(Data entries)

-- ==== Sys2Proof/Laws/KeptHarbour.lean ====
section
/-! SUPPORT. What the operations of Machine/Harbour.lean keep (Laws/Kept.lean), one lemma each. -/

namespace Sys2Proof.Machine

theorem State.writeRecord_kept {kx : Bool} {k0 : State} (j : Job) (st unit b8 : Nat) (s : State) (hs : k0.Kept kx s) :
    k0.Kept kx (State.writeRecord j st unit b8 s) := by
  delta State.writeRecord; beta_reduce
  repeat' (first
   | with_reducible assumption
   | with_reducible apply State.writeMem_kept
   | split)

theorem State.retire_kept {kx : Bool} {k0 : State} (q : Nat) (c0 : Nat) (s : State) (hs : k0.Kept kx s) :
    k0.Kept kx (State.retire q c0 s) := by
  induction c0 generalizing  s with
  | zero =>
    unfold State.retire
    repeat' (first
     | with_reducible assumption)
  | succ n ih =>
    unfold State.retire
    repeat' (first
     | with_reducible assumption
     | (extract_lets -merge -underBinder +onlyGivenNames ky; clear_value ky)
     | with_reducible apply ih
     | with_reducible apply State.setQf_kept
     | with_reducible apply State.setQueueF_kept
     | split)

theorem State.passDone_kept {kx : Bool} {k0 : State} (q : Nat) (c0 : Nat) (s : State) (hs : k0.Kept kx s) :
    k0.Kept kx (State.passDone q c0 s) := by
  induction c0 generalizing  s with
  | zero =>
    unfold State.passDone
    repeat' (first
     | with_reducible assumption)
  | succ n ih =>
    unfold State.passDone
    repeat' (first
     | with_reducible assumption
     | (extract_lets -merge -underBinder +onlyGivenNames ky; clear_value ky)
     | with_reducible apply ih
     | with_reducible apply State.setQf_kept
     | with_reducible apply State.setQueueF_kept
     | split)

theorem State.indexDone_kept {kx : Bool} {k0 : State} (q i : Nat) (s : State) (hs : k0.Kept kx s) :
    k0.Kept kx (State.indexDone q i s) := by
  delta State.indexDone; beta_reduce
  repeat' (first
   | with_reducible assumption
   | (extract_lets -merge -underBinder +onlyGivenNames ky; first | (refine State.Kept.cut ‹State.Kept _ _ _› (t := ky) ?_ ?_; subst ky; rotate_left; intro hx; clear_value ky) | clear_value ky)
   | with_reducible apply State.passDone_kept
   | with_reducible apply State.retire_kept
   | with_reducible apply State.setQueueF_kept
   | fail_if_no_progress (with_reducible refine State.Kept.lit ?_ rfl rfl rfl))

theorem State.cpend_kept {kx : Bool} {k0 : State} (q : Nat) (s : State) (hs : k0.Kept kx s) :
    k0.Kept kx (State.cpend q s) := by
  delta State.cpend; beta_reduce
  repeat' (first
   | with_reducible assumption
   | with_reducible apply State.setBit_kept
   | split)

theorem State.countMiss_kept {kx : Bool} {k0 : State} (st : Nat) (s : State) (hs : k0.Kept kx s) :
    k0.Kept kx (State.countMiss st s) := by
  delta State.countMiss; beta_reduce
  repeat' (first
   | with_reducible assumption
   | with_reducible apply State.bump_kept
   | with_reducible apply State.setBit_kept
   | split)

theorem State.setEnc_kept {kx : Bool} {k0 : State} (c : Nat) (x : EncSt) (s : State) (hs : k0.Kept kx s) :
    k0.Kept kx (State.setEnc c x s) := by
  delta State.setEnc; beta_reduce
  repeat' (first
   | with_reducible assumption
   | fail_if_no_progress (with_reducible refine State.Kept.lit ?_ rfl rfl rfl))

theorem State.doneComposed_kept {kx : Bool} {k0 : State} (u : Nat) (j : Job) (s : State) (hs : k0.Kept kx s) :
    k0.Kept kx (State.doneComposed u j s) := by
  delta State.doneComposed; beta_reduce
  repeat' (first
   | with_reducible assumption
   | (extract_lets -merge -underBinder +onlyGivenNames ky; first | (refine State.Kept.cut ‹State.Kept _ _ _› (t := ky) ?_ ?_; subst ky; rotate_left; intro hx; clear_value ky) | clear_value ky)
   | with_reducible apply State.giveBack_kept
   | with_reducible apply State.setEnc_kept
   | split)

* * *

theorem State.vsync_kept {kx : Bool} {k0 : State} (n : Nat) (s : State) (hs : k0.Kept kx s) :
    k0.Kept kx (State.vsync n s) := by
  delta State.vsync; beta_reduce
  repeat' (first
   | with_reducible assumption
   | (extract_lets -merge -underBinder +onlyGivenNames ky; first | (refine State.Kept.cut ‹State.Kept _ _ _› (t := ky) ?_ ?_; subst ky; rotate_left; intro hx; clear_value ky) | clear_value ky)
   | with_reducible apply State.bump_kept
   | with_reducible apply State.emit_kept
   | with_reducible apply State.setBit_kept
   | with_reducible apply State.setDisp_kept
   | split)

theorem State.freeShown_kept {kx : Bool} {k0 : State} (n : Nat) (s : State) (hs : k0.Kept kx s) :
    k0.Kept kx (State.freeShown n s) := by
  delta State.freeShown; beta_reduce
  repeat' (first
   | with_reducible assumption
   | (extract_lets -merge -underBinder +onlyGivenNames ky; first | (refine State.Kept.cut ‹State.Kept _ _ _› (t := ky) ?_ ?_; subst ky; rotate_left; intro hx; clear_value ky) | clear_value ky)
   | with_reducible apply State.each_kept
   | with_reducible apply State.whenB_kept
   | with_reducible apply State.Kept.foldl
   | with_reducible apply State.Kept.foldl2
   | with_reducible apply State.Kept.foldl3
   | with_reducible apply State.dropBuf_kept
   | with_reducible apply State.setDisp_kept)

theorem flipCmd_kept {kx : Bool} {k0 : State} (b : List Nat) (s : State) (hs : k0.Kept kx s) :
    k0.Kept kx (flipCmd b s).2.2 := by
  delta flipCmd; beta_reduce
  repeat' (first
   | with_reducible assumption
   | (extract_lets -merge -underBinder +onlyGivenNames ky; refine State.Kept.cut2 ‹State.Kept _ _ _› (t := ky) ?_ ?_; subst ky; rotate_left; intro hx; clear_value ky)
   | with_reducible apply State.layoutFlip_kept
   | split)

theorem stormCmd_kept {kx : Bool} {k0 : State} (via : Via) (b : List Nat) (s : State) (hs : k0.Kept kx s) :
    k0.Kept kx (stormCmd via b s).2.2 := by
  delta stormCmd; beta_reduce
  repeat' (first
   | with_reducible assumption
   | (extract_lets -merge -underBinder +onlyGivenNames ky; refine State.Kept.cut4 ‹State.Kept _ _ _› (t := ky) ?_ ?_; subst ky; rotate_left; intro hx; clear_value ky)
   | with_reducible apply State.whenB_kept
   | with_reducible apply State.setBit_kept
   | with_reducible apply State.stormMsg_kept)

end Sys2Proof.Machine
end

- What is being asked
Could you write out, exactly as they stand, only the lines above that begin at the line with "-- ==== Sys2Proof/Laws/KeptHarbour.lean" and stop after the line with "Job) (st unit"?

- Written solution
-- ==== Sys2Proof/Laws/KeptHarbour.lean ====
section
/-! SUPPORT. What the operations of Machine/Harbour.lean keep (Laws/Kept.lean), one lemma each. -/

namespace Sys2Proof.Machine

theorem State.writeRecord_kept {kx : Bool} {k0 : State} (j : Job) (st unit b8 : Nat) (s : State) (hs : k0.Kept kx s) :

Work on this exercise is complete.